Astonishingly, there was a little governing last Friday. The Senate Committee inquiring into the Modern Slavery Bill 2018 quietly released its report while Australia focused on the peaceable change from one Prime Minister to another.
The report is important because it marks one further step towards the introduction of legislation which will require companies to annually report on how they are addressing the risk of modern slavery in their operations and supply chain. Support for the Bill was once again overwhelming. The Committee noted that a large number of inquiry participants, including KPMG, welcomed the Bill as an important first step towards addressing the challenges of modern slavery. This is no longer controversial; cross-sector support from business, civil society and other stakeholders provides government with a strong constituency calling for immediate action.
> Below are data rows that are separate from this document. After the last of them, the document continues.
-- ==== Sys2Proof/Decode.lean ====
section
/-! DEFINITION. From bytes to instructions and back: the decode procedure of 30_encoding.md R71 over the
layouts of R46 to R64, the encoder written from the same layouts, the length of R65, and the rows of
spec/opcode_table.json (R139). -/

namespace Sys2Proof

/-! ### Register numbers (30_encoding.md R59 to R62) -/

/-- `ext ++ lo`, a general register number (R61, R62). -/
def gprOf (ext : Bool) (lo : BitVec 3) : Fin 16 :=
  ⟨(if ext then 8 else 0) + lo.toNat, by have := lo.isLt; split <;> omega⟩

/-- `hi ++ ext ++ lo`, a vector register number (R59, R60). -/
def vecOf (hi ext : Bool) (lo : BitVec 3) : Fin 32 :=
  ⟨(if hi then 16 else 0) + (if ext then 8 else 0) + lo.toNat, by
    have := lo.isLt; split <;> split <;> omega⟩

/-- The low three bits of a register number. -/
def low3 (n : Nat) : BitVec 3 := BitVec.ofNat 3 n

/-- Bit 3 of a register number. -/
def bit3 (n : Nat) : Bool := n / 8 % 2 == 1

/-- Bit 4 of a register number. -/
def bit4 (n : Nat) : Bool := n / 16 % 2 == 1

/-! ### Prefix bytes (30_encoding.md R46, R48, R71 step 1) -/

/-- The segment a prefix byte names (R46). -/
def segOfByte (b : Byte) : Option SegReg :=
  if b = 0x26#8 then some .es
  else if b = 0x2E#8 then some .cs
  else if b = 0x36#8 then some .ss
  else if b = 0x3E#8 then some .ds
  else if b = 0x64#8 then some .fs
  else if b = 0x65#8 then some .gs
  else none

/-- The prefix byte of a segment (R46). -/
def byteOfSeg : SegReg → Byte
  | .es => 0x26#8
  | .cs => 0x2E#8
  | .ss => 0x36#8
  | .ds => 0x3E#8
  | .fs => 0x64#8
  | .gs => 0x65#8

/-- What has been consumed and noted before the format: `simd` is a `66`, `F2` or `F3` byte, `redundant` a second
segment override or a second `67` (R46), `rex` the REX byte just before the format, `strayRex` one that another
prefix or REX byte follows (R48). -/
structure PrefixScan where
  seg       : Option SegReg
  addr67    : Bool
  lock      : Bool
  simd      : Bool
  redundant : Bool
  rex       : Option Byte
  strayRex  : Bool
  deriving DecidableEq, Repr

/-- Nothing noted yet. -/
def PrefixScan.start : PrefixScan := ⟨none, false, false, false, false, none, false⟩

/-- The prefixes the instruction keeps. -/
def PrefixScan.prefixes (p : PrefixScan) : Prefixes := ⟨p.seg, p.addr67, p.lock⟩

/-- A legacy prefix byte of step 1 of R71, or `none` if the byte is none. -/
def PrefixScan.note (p : PrefixScan) (b : Byte) : Option PrefixScan :=
  match segOfByte b with
  | some sg => some { p with seg := some sg, redundant := p.redundant || p.seg.isSome }
  | none =>
    if b = 0x67#8 then some { p with addr67 := true, redundant := p.redundant || p.addr67 }
    else if b = 0xF0#8 then some { p with lock := true }
    else if b = 0x66#8 || b = 0xF2#8 || b = 0xF3#8 then some { p with simd := true }
    else none
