-- ==== Sys2Proof/Machine/Evex.lean ====
section
/-! DEFINITION. The EVEX forms (42_vcvtps2pd_evex.md R94 to R107). -/

namespace Sys2Proof.Machine

/-- #UD of an EVEX form, the vector-length conditions apart (60_exceptions.md R109 items 1, 2, 3, 6;
30_encoding.md R67, R68). -/
def evexUd (pre : Prefixes) (badPrefix w : Bool) (vvvv : BitVec 4) (vbar z : Bool) (aaa : BitVec 3)
    (s : State) : Bool :=
  vvvv != 15#4 || w || !vbar || (z && aaa == 0#3) || pre.lock || badPrefix
    || !s.cfg.hasAVX512F || !s.osxsave || !s.avxEnabled || !s.avx512Enabled

/-- An EVEX form of `kl` elements; `needVL` where it needs AVX512VL (R100 to R102). -/
def evexForm (kl : Nat) (needVL : Bool) (op : EvexOp) (s : State) : Form where
  ud := evexUd op.pre op.badPrefix op.w op.vvvv op.vbar op.z op.aaa s || (needVL && !s.cfg.hasAVX512VL)
  len := op.len
  pre := op.pre
  dst := op.dst
  src := operandOfEvex op.src
  kl := kl
  mask := evexMask s op.aaa
  evex := true
  zeroing := op.z
  keepUpper := false
  sae := false

/-- The `{sae}` form: eight elements from a register (R103). -/
def saeForm (op : SaeOp) (s : State) : Form where
  ud := evexUd op.pre op.badPrefix op.w op.vvvv op.vbar op.z op.aaa s
  len := op.len
  pre := op.pre
  dst := op.dst
  src := .reg op.src
  kl := 8
  mask := evexMask s op.aaa
  evex := true
  zeroing := op.z
  keepUpper := false
  sae := true

/-- `VCVTPS2PD zmm1 {k1}{z}, ymm2, {sae}` (R103). With `sae_ignores_LL` false, `L'L` other than 10 is refused
(30_encoding.md R56; log entry 17). -/
def execVcvtps2pdEvex512Sae (op : SaeOp) (s : State) : StepOutcome :=
  if !s.cfg.saeIgnoresLL && op.ll != 2#2 then .refused .saeVectorLength
  else convert (saeForm op s) s

/-- `VCVTPS2PD xmm1 {k1}{z}, xmm2/m64/m32bcst` (R100). -/
def execVcvtps2pdEvex128 (op : EvexOp) (s : State) : StepOutcome := convert (evexForm 2 true op s) s

/-- `VCVTPS2PD ymm1 {k1}{z}, xmm2/m128/m32bcst` (R101). -/
def execVcvtps2pdEvex256 (op : EvexOp) (s : State) : StepOutcome := convert (evexForm 4 true op s) s

/-- `VCVTPS2PD zmm1 {k1}{z}, ymm2/m256/m32bcst` (R102). -/
def execVcvtps2pdEvex512 (op : EvexOp) (s : State) : StepOutcome := convert (evexForm 8 false op s) s

/-- The reserved encoding `L'L = 11`: #UD (30_encoding.md R68), in the modes the model runs. The form's other
fields decide nothing. -/
def execVcvtps2pdEvexReservedLL11 (op : EvexOp) (s : State) : StepOutcome :=
  convert { evexForm 8 false op s with ud := true } s

end Sys2Proof.Machine
end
Indeed, many of our clients are so certain of the Bill’s passage that they are actively starting to assess their readiness to publicly report.
In our view, they are right to do so; time is a valuable commodity for those with complex supply chains open to human rights risk, including modern slavery. The actions your business takes now will be central to your first public report. It will be crucial that you can demonstrate first, that you understand that risk and second, that you have started to implement systems and controls to manage it.
The importance of taking action was given further impetus by the Senate Committee’s decision to review the accountability measures included in the Commonwealth Bill. Many submissions to the inquiry highlighted the absence of independent oversight, which remained a glaring omission in light of the existence of an Anti-Slavery Commissioner in the UK – the jurisdiction on which the Australian legislation is modelled, as well as provision for a Commissioner in the recently passed New South Wales Modern Slavery Act 2018.
To that end, the Senate Committee has recommended passage of the Bill with only one significant amendment – the establishment of an independent statutory officer. The officer’s wide range of functions would include monitoring and investigation, education, guidance and awareness raising, support for victims, engagement with government and business, and a particular role in providing data and analysis to support a review of the Act after three years. Such an officer would unquestionably strengthen the accountability framework, and provide a point of focus and momentum for guiding business responses.
If this is to be a “race to the top” on stopping slavery then all stakeholders will need to know what good looks like and be incentivised to strive for it. In our submission, we also argued for the adequate resourcing of the proposed Business Engagement Unit. Generally the maturity of Australian business in understanding, identifying and managing human rights risk is still low. The support functions the government puts in place for the implementation of the Commonwealth modern slavery law will have a significant impact on our efforts to stop modern slavery.
This is particularly important for the first group of companies that will be required to report. The Senate Committee voiced its support for the $100 million threshold, all but ensuring that over 3000 companies carrying on business in Australia will need to report from year one. It was explicit in its view that this will drive reform in smaller Australian businesses along the supply chain. While we are already working with clients keen to meaningfully engage suppliers and build their capacity to meet new expectations around human rights risk, it is clear that significant support will be required across the value chain. The government has the right idea – engage business, encourage innovation and work with leaders in Australia’s largest businesses. These are crucial first steps. However, the accountability structure and resources the government puts in place will significantly influence how quickly modern slavery is addressed in the Australian business community.
The Committee backed the position that there should be no pecuniary penalty scheme in the first iteration of the Act, although this is likely to be carefully scrutinised when the Act is reviewed. Nevertheless, the Committee was keen to give extra weight to the reputational risk of not reporting through the creation of a public list of reporting entities, derived from ATO data. This was positioned as a recommendation to government – rather than a legislative change. If this is the approach, the government will need to be very clear what mechanisms it intends to use to encourage or require reporting. For instance, it seems now likely that there will be differentiated penalties for those with reporting obligations under the NSW legislation, which has a lower reporting threshold of $50 million and will impose large fines for misleading reporting or failing to report. Business will need certainty in both jurisdictions: an unambiguous signal of the consequences will be particularly important for those reluctant to participate.
While there may be amendments to the final text, the Senate Committee, comprised of multi-party representation, made it clear that there is a general consensus: the Parliament must prioritise passing the Modern Slavery Bill 2018. Given the turmoil in Canberra one could be forgiven for assuming that delay is inevitable. The very fact the inquiry report was released on time indicates that the Parliament remains committed to getting this done. After all, if they are going to agree on anything, why not stopping modern slavery.